Abbreviations and noun explanations:
Background
Like traditional trojans, these miners "kidnapping" your computer will implant these mining viruses into certain programs, and if you download these levels it is likely that the mining trojans will invade your computer. Unlike traditional trojans, these mining trojans would acquire the virtual digital currency they need by consuming the capabilities of your host. Therefore, if mine digging viruses are found in the computer, you cannot find the mine digging viruses in time because the mine digging Trojan horse is extremely high in concealment. But compared with the traditional Trojan horse virus, mining Trojan horse is said to be killer to the danger of your computer. If the history of the dug of the bitcoin is known, people do not develop an ore machine special for ore digging in the early period, and the difficulty of ore digging is low in the early period, so that many people can dig the ore through a display card of a computer. However, the mining procedure is complicated, a large amount of electric energy is consumed by mining with the video card, and the CPU and the video card of the computer are also consumed by intensive work. So if you get the mine virus in your computer, you can say that your computer life will be very weak. Moreover, because the CPU of the computer is occupied by the mining trojans, your computer can be very hot, the running speed can also be reduced sharply, and if the servers of enterprises and public institutions providing services to the outside are infected with mining viruses, the servers can be seriously damaged, and the problems that the services are rejected and the like seriously affect the business can be caused.

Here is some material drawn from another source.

-- ==== Sys2Proof/Machine/Core.lean ====
section
/-! DEFINITION. The machine as the host runs it. -/

def Sys2Proof.core : Host.Core := { State := Sys2Proof.Machine.State, Fault := Sys2Proof.Machine.Fault, Refusal := Sys2Proof.Machine.Refusal, step := Sys2Proof.Machine.step, reset := Sys2Proof.Machine.State.reset }
end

The invention content is as follows:
The invention provides a system and a method for protecting server mine excavation viruses. And the triple deep defense of network, process and resource is realized.
The system for preventing the mine excavation viruses of the server can work cooperatively from three layers.

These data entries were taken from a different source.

/-- A portable or conforming generation kernel passes its check (44_selftest.md R234). -/
theorem genCheck_of_conforms {r : ReadyRegs} (hv : par.valid = true)
    (hfit : par.stNd + Config.parityMax ≤ 2 ^ 16) (h1 : 1 ≤ np)
    (hslot : r.genSlotOf np = 0 ∨ genConforms par r (r.genSlotOf np)) : genCheck par r np = true := by
  let b := testArgs par vec np []
  have hok : b.ok par = true := testArgs_ok hpl hnp hv hfit h1 rfl (Nat.zero_le np)
  obtain ⟨-, -, -, hsize, -⟩ := Params.valid_iff.1 hv
  have hap : b.apart b.parity := testArgs_apart hpl hnp fun k hk => (BlockArgs.mem_parity.1 hk).2
  have hdata : ∀ d, d < par.stNd → ∀ i, i < par.stSize →
      testData r d i = placedByte vec par.stSize (testData r) (b.addr d + i) := fun d hd i hi =>
    (testArgs_byte hpl hnp (testData r) (hd.trans_le (Nat.le_add_right _ _)) hi).symm
  simp only [genCheck, List.all_eq_true, List.mem_range, beq_iff_eq]
  intro j hj i hi
  calc kernelGen r (r.genSlotOf np) par.stNd np par.stSize (testData r) j i
    _ = kernelGen r (r.genSlotOf np) b.nd b.np b.size
          (fun d i => placedByte vec par.stSize (testData r) (b.addr d + i)) j i :=
        kernelGen_congr hdata hi
    _ = refGen r b.nd (fun d i => placedByte vec par.stSize (testData r) (b.addr d + i)) j i :=
        kernelGen_eq_refGen hok hsize (testArgs_aligned hpl hnp hv) hap hslot _ hj hi
    _ = refGen r par.stNd (testData r) j i :=
        gsum_map_congr fun d hd => by simp only [hdata d (List.mem_range.1 hd) i hi]
    _ = testVector par r (par.stNd + j) i := by
        rw [testVector, if_neg (by omega), Nat.add_sub_cancel_left]

/-- A portable or conforming recovery kernel passes its check on a loss set that can be solved
(44_selftest.md R238). -/
theorem recCheck_of_conforms {r : ReadyRegs} (hv : par.valid = true)
    (hfit : par.stNd + Config.parityMax ≤ 2 ^ 16) (h1 : 1 ≤ np) (F : FieldLaws (mulAt r.mul))
    (hl : lossValid (par.stNd + np) loss = true) (hl1 : 1 ≤ loss.length) (hc : loss.length ≤ np)
    (hso : singular r.gmul (submatrix r par.stNd np loss) = false)
    (hslot : ∀ n, 1 ≤ n → n ≤ Config.parityMax → r.recSlotOf n = 0 ∨ recConforms par r (r.recSlotOf n)) :
    recCheck par r np loss = true := by
  let b := testArgs par vec np loss
  let blk := fun k i => placedByte vec par.stSize (testVector par r) (b.addr k + i)
  have hok : b.ok par = true := testArgs_ok hpl hnp hv hfit h1 hl hc
  have hblk : ∀ k, k < par.stNd + np → ∀ i, i < par.stSize → blk k i = testVector par r k i :=
    fun k hk i hi => testArgs_byte hpl hnp (testVector par r) hk hi
  have hlost : ∀ k, k < par.stNd + np → k ∉ loss → ∀ i, i < par.stSize →
      lostVector par r loss k i = blk k i := by
    intro k hk hkl i hi
    rw [hblk k hk i hi, lostVector, if_neg (by simpa using hkl)]
  simp only [recCheck, List.all_eq_true, List.mem_range, beq_iff_eq]
  intro k hk i hi
  calc kernelRec r par.stNd np par.stSize loss (lostVector par r loss) k i
    _ = kernelRec r b.nd b.np b.size b.loss blk k i := kernelRec_congr hl hc hlost k hi
    _ = refRec r b.nd b.np b.loss blk k i :=
        kernelRec_eq_refRec hok (testArgs_inDomain hv h1 hnp) ⟨hl1, hc, hl⟩
          (testArgs_aligned hpl hnp hv) (.inr hso) (testArgs_apart hpl hnp (lossValid_lt hl))
          (fun hn => hslot _ hn ((lostCount_le.trans hc).trans hnp)) _ hk hi
    _ = testVector par r k i :=
        refRec_eq F hl hc (.inr hso) (fun k hk _ => hblk k hk i hi) k

end placed

/-- The loss sets the self-test tries are valid ones of `np` elements (44_selftest.md R235 to R237). -/
theorem testLosses_valid (hnd : np ≤ par.stNd) (hl : loss ∈ testLosses par np) :
    lossValid (par.stNd + np) loss = true ∧ loss.length = np := by
  have hhalf : halfUp np ≤ np := by unfold halfUp; omega
  have hsplit : ∀ a, halfUp np ≤ a → a + (np - halfUp np) ≤ par.stNd + np →
      lossValid (par.stNd + np) (List.range (halfUp np) ++ List.range' a (np - halfUp np)) = true ∧
        (List.range (halfUp np) ++ List.range' a (np - halfUp np)).length = np := by
    intro a hlo hhi
    refine ⟨lossValid_iff.2 ⟨List.pairwise_append.2 ⟨List.pairwise_lt_range, List.pairwise_lt_range',
      fun c hc d hd => ?_⟩, fun k hk => ?_⟩, by simp; omega⟩
    · have hc := List.mem_range.1 hc
      have hd := List.mem_range'_1.1 hd
      omega
    · rcases List.mem_append.1 hk with hk | hk
      · have hk := List.mem_range.1 hk
        omega
      · have hk := List.mem_range'_1.1 hk
        omega
  simp only [testLosses, List.mem_cons, List.not_mem_nil, or_false] at hl
  rcases hl with rfl | rfl | rfl
  · refine ⟨lossValid_iff.2 ⟨List.pairwise_lt_range', fun k hk => ?_⟩, List.length_range'⟩
    have hk := List.mem_range'_1.1 hk
    omega
  · exact hsplit par.stNd (hhalf.trans hnd) (by omega)
  · exact hsplit (par.stNd + halfUp np) (Nat.le_add_left _ _) (by omega)

end scenario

1. In the resource layer, the key resources (CPU, memory, video memory, hard disk, network) of the server are all configured in advance through the configuration center, and only authorized processes can use the key resources of the server to exceed a default threshold (10% of the total resources, which can be adjusted through the configuration center).
2. And a process layer, namely firstly directly putting the known mine excavation virus into a process control library to forbid the known mine excavation virus from being started on the server, then directly and dynamically adding the unknown mine excavation virus into the known mine excavation virus process control library of the whole network server to end the active process and forbid the unknown mine excavation virus from being started permanently after the characteristics described in the step 1 and the step 3 are matched for the unknown mine excavation virus process.
3. And the network layer copies one part of the flow entering and exiting the protected server to the anti-excavation security gateway, the gateway restores the full flow, performs flow characteristic analysis on the excavation virus, matches the flow characteristic analysis with the mine pool resources, and obtains the probability of infecting the excavation virus by a certain server through the analysis.
4. Three-layer linkage, wherein once the 3 workflows are abnormal, the 3 workflows immediately inform an anti-excavation security gateway alarm center module to perform visual display and inform a security manager to intervene; meanwhile, the result of the network layer analysis can synchronously carry out correlation judgment on the process layer so as to increase the judgment accuracy and reduce the misjudgment rate.
Fig. 1 is a schematic diagram of a system for protecting server mining viruses, which includes a process control driver, a resource control module, a mining virus blocking module, a full flow analysis module, a mine pool resource matching module, a configuration center, and an alarm center module.
And (3) process management and control driving: and monitoring the use condition of each process on system resources, and controlling the start-stop action of the process according to the configuration rule.
A resource control module: and receiving the configuration rule of the configuration center, automatically increasing the configuration rule according to the judgment result fed back by other modules, and uploading the generated configuration rule to the synchronous whole network of the configuration center.
The ore digging virus blocking module: and informing the process control driver to stop the mine digging virus according to the known mine digging virus process library and the real-time judgment result.
The full flow analysis module: and capturing the total inflow and outflow flow of the protected server, judging the matching degree of the server flow and the mining virus flow according to the known characteristics of the mining virus, and reporting the judgment result to an alarm center and other associated modules.
A mine pool resource matching module: and acquiring the external communication IP address of the server analyzed by the full-flow analysis module, performing matching judgment on the external communication IP address and the addresses of all the global large mine pools, and reporting the judgment result to an alarm center and other correlation modules.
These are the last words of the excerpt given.